> _Stored data_:
========
/-- R43, R202, R204, R212, R214, R216, R221, R227, R229, R241. -/
def Obligations.SyncNodesTranslationsAndInvalidations : Prop :=
  (∀ (s : State) (c i : Nat) (d : Desc), d = (s.node (nk c i)).d → (s.node (nk c i)).st = .ready → d.kind = .signal → s.runs 3 = true →
    exec (.signalNode c i) s = .next ((s.updNode (nk c i) fun n => { n with st := .active, startedAt := s.now, place := .unit }).syncOp {
      src := .node (nk c i), vid := d.syncId, scope := d.scope,
      op := if d.op = 0 then .set else if d.op = 1 then .clear else if d.op = 2 then .advance d.amount else .release })) ∧
  (∀ (s : State) (c i : Nat) (d : Desc), d = (s.node (nk c i)).d → (s.node (nk c i)).st = .ready → d.kind = .wait → s.runs 3 = true →
    s.saveHolds (nk c i) = false →
    exec (.waitNodeRegister c i) s = .next ((s.updNode (nk c i) fun n => { n with st := .active, startedAt := s.now, place := .unit }).syncOp {
      src := .node (nk c i), vid := d.syncId, scope := d.scope, op := if d.op = 3 then .claim else .wait d.op d.amount })) ∧
  (∀ (s t : State) (k : Nat) (w : BitVec 64) (rest : List (Nat × BitVec 64)), s.sy.recWait = (k, w) :: rest → s.nodeRecords < 126816 →
    s.runs 3 = true →
    t = (match s.entryCause (s.waitReq k) w with
      | some cause => s.syncFail (s.waitReq k) cause
      | none => s.applyOp (entryKey w) (s.waitReq k) w) →
    exec .waiterRecordGrant s = .next { t with sy := { t.sy with recWait := t.sy.recWait.filter fun x => decide (x.1 ≠ k) } }) ∧
  (∀ (s t : State) (c v a w : Nat) (qs : List SyncReq),
    qs = sortBy (fun x y => decide (s.reqRank x ≤ s.reqRank y)) (s.sy.xlatWait.filter fun q => decide (q.src.ctx = c) && decide (q.vid = v)) →
    qs ≠ [] → s.runs 3 = true → v < s.fld ⟨.xlatLimit, c, 0⟩ 0 25 → a = (s.reg ⟨.xlatBase, c, 0⟩).toNat + 8 * v →
    s.atOnce (some (ctxSpace c, a)) = true →
    t = ({ s with sy := { s.sy with xlatWait := s.sy.xlatWait.filter fun q => !(decide (q.src.ctx = c) && decide (q.vid = v)) } } :
      State).noteHost (ctxSpace c) a →
    t.readWord (ctxSpace c) a 8 = some w →
    exec (.xlatFill c v) s = .next ((if bit (BitVec.ofNat 64 w) 63 then
        { t with sy := { t.sy with
          cache := ((c, v, BitVec.ofNat 64 w) :: t.sy.cache.filter fun x => !(decide (x.1 = c) && decide (x.2.1 = v))).take 8192 } }
      else t).each qs fun u q => u.withEntry q (BitVec.ofNat 64 w))) ∧
  (∀ (s : State) (c v : Nat) (qs : List SyncReq),
    qs = sortBy (fun x y => decide (s.reqRank x ≤ s.reqRank y)) (s.sy.xlatWait.filter fun q => decide (q.src.ctx = c) && decide (q.vid = v)) →
    qs ≠ [] → s.runs 3 = true → s.fld ⟨.xlatLimit, c, 0⟩ 0 25 ≤ v →
    s.atOnce (some (ctxSpace c, (s.reg ⟨.xlatBase, c, 0⟩).toNat + 8 * v)) = true →
    exec (.xlatFill c v) s = .next (({ s with sy := { s.sy with
      xlatWait := s.sy.xlatWait.filter fun q => !(decide (q.src.ctx = c) && decide (q.vid = v)) } } : State).each qs fun u q => u.syncFail q 0x50)) ∧
  (∀ (s : State) (c : Nat) (v : Option Nat), s.sy.inv = some (c, v) → s.runs 3 = true →
    exec .xlatInvDone s = .next { s with sy := { s.sy with
      inv := none,
      cache := s.sy.cache.filter fun x => !(decide (x.1 = c) && decide (∀ i, v = some i → x.2.1 = i)) } }) ∧
  (∀ (s t : State), s.sy.dumpBusy = true → s.writeBytes devSpace s.sy.dumpAt s.sy.dumpHeader = some t →
    exec .syncDumpDone s = .next { t with sy := { t.sy with dumpBusy := false, dumpAt := 0, dumpHeader := [] } }) ∧
  (∀ (s : State) (e addr len : Nat), (s.eng e).job.isSome = true → (s.eng e).inval = false → addr % 64 = 0 → 1 ≤ len → len ≤ 2 ^ 24 →
    s.runs 2 = true →
    exec (.invalRequest e addr len) s = .next (
      if isLE e then (s.updEng e fun x => { x with inval := true }).emit (.inval e addr len)
      else ((s.updEng e fun x => { x with inval := true }).emit (.inval e addr len)).bump ⟨.dlInvals, engRegion e, 0⟩ 1)) ∧
  (∀ (s : State) (e : Nat), (s.eng e).inval = true → s.runs 2 = true →
    exec (.invalDone e) s = .next ((s.updEng e fun x => { x with inval := false }).emit (.invalAnswer e)))

/-- R365, R372, R374, R376, R379, R380, R384, R385, R388, R391, R392, R396. -/
def Obligations.StartResetAndServiceEvents : Prop :=
  (∀ (s t : State) (f : FlashRead), s.st.phase = .settings →
    t = (((s.each ((s.choose f).startCommands f) State.emit).noteBad (s.choose f)).setFld ⟨.tsuStart, 0, 0⟩ 4 2 (s.choose f).src).setFld ⟨.tsuStart, 0, 0⟩ 2 2 (s.choose f).why →
    exec (.settingsRead f) s = .next (if (s.choose f).src = 0 then
        { t.report { typ := 0x2D, source := 0x8009, body := [(s.choose f).why] } with st := { t.st with phase := .pll } }
      else { t.applyAtStart (s.choose f).recs with st := { (t.applyAtStart (s.choose f).recs).st with phase := .pll } })) ∧
  (∀ (s : State), s.ready = false → exec .gsInitDone s = .next { s with st := { s.st with gsDone := true } }) ∧
  (∀ (s : State) (d : Nat), s.st.phase = .pll → (s.clock d).pll = false →
    exec (.pllStable d) s = .next (s.updClock d fun x => { x with pll := true, step := 1, goal := 16 })) ∧
  (∀ (s t : State), s.st.phase = .pll → s.st.gsDone = true → (∀ d, d < 10 → (s.clock d).pll = true ∧ (s.clock d).step = 16) →
    t = s.align [0, 1, 2, 3, 4, 5, 6, 7] →
    exec .startReady s = .next (({ t with st := { t.st with phase := .ready, alignAt := (t.reg (gcnt 0)).toNat } } : State).setFld
      ⟨.tsuStart, 0, 0⟩ 0 2 3)) ∧
  (∀ (s t : State) (f : FlashRead), s.sv.reloading = true →
    t = (State.each { s with sv := { s.sv with reloading := false } } ((s.chooseCopy f).commands f) State.emit).noteBad (s.chooseCopy f) →
    exec (.reloadComplete f) s = .next (if (s.chooseCopy f).src = 0 then t.orReg ⟨.tsuSettings, 0, 0⟩ 0x200
      else ((t.setFld ⟨.tsuStart, 0, 0⟩ 4 2 (s.chooseCopy f).src).setFld ⟨.tsuStart, 0, 0⟩ 2 2 0).applyLive (s.chooseCopy f).recs)) ∧
  (∀ (s t : State) (rx bs : List Byte), s.sv.spiBusy = true →
    bs = (if bit (s.reg ⟨.spiCtrl, 0, 0⟩) 23 then s.spiBuf
      else fit (s.fld ⟨.spiCtrl, 0, 0⟩ 16 7) rx ++ s.spiBuf.drop (s.fld ⟨.spiCtrl, 0, 0⟩ 16 7)) →
    t = s.each (List.range 16) (fun t j => t.setReg ⟨.spiData, j, 0⟩ (BitVec.ofNat 64 (leAt bs (4 * j) 4))) →
    exec (.spiDone rx) s = .next { t with sv := { t.sv with
      spiBusy := false, reloading := t.sv.reloading || t.sv.reloadPending, reloadPending := false } }) ∧
  (∀ (s : State) (k : Nat), (s.core k).st = 1 →
    exec (.firmwareLoaded k) s = .next (match s.fwJudge k with
      | .inr (h, body) => ((s.updCore k fun c => { c with
          st := 2, reason := 0, kickedAt := s.now, mem := h ++ body, entry := leAt h 0x10 4 }).setReg ⟨.fwVersion, k, 0⟩
            (BitVec.ofNat 64 (leAt h 8 4))).emit (.coreStart k (leAt h 0x10 4))
      | .inl why => ((s.updCore k fun c => { c with st := 3, reason := why, mem := [], entry := 0 }).setReg ⟨.fwVersion, k, 0⟩ 0).report {
          typ := 0x2E, source := 0x8008, body := [k + why * 2 ^ 8] })) ∧
  (∀ (s : State) (u : Nat), s.unitBusy u = false → (s.compat = true → bit (s.reg ⟨.tsuClken, 0, 0⟩) u = false) →
    exec (.nativeGateStop u) s = .next (s.setReg ⟨.tsuClken, 0, 0⟩ (setBit (s.reg ⟨.tsuClken, 0, 0⟩) (16 + u) true))) ∧
  (∀ s : State, exec .chipReset s =
    .next { State.reset with pending := s.pending, mem := s.mem, poison := s.poison, mmu := s.mmu, out := s.out }) ∧
  (∀ s : State, exec .supplyReset s =
    .next { State.reset with pending := s.pending, mem := s.mem, poison := s.poison, mmu := s.mmu, out := Out.linkLost :: s.out })

/-- R319, R355, R368, R371, R406 to R408, R411, R415, R417, R460. -/
def Obligations.StopsDumpsTraceAndReturnsEnd : Prop :=
  (∀ s : State, s.ob.stop = .quiescing → s.enginesIdle = true →
    exec .quiesceReached s = .next (({ s with ob := { s.ob with stop := .quiesced, cut := (s.beat, s.ts) } } : State).report {
      typ := 0x82, source := 0x8007, body := [s.beat] })) ∧
  (∀ s t : State, s.ob.dumpBusy = true → s.ob.dumpBody = [] → 0 < s.dl.obsBucket → s.writeBytes devSpace s.ob.dumpAt s.ob.dumpHeader = some t →
    exec .snapDumpDone s = .next ((({ t with ob := { t.ob with dumpBusy := false, dumpAt := 0, dumpHeader := [], dumpNext := 0 } } : State).bump
      (gcnt 14) ((s.ob.dumpHeader.length + 63) / 64)).payObs ((s.ob.dumpHeader.length + 63) / 64))) ∧
  (∀ (s : State) (k : Nat), s.ob.stop = .snapped → (s.port k).cut = 4 → s.ob.snapAt + 100 ≤ s.now →
    exec (.cutMarkerTimeout k) s = .next ((s.updPort k fun x => { x with cut := 3, inCut := false }).cutCheck)) ∧
  (∀ s t : State, s.sinkOn = true → s.sinkDue = true → s.sinkReady = true →
    t = (({ s with ob := { s.ob with trace := s.ob.trace.drop 7, fseq := (s.ob.fseq + 1) % 2 ^ 32 } } : State).sinkPut s.ob.fseq
      (s.frame (s.ob.trace.take 7) (s.ob.draining.isSome && decide (s.ob.trace.length ≤ 7)))).traceEnter.lossResume →
    exec .traceFrameSend s = .next (match s.ob.draining with
      | some why => if s.ob.trace.length ≤ 7 then
          ({ t with ob := { t.ob with draining := none } } : State).report { typ := 0x81, source := 0x8007, body := [why] }
        else t
      | none => t)) ∧
  (∀ s : State, s.alignDue = true →
    exec .traceAlignSend s = .next (({ s with ob := { s.ob with alignedAt := some s.now } } : State).sendLanes fun lane =>
      [controlBlock 0xA1 lane s.ob.fseq])) ∧
  (∀ s : State, s.alignDue = false → exec .traceAlignSend s = .next s) ∧
  (∀ s : State, s.sv.uartOff = false →
    exec .uartRxFault s = .next ((({ s with sv := { s.sv with uartOff := true, session := false } } : State).bump ⟨.uartErr, 0, 0⟩
      (1 + Config.framingErrors s.now (s.reg ⟨.uartErr, 0, 0⟩).toNat)).report { typ := 0x2C, source := 0x8009, body := [1] })) ∧
  (∀ s : State, exec .uartRxRecover s = .next { s with sv := { s.sv with uartOff := false } }) ∧
  (∀ (s a b : State) (lv u : Nat) (rest : List (Nat × Nat)) (ok : Bool), s.fc.unbench = (lv, u) :: rest → s.hubOn = true →
    a = { s with fc := { s.fc with unbench := rest } } → b = (a.clearBench lv u).mapChange →
    exec (.unbenchComplete ok) s = .next (if ok = true ∧ s.benchedAt lv u = true then
        (b.report { typ := 0x24, source := 0x8009, body := [lv + u * 2 ^ 16, (b.reg ⟨.mapSeq, 0, 0⟩).toNat] }).rehome
      else a.fcErr 0))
========
> _WHAT TO WORK ON_: Take every line above that includes the string "updNode" and return it.

> _YOUR RESPONSE_:
    exec (.signalNode c i) s = .next ((s.updNode (nk c i) fun n => { n with st := .active, startedAt := s.now, place := .unit }).syncOp {
    exec (.waitNodeRegister c i) s = .next ((s.updNode (nk c i) fun n => { n with st := .active, startedAt := s.now, place := .unit }).syncOp {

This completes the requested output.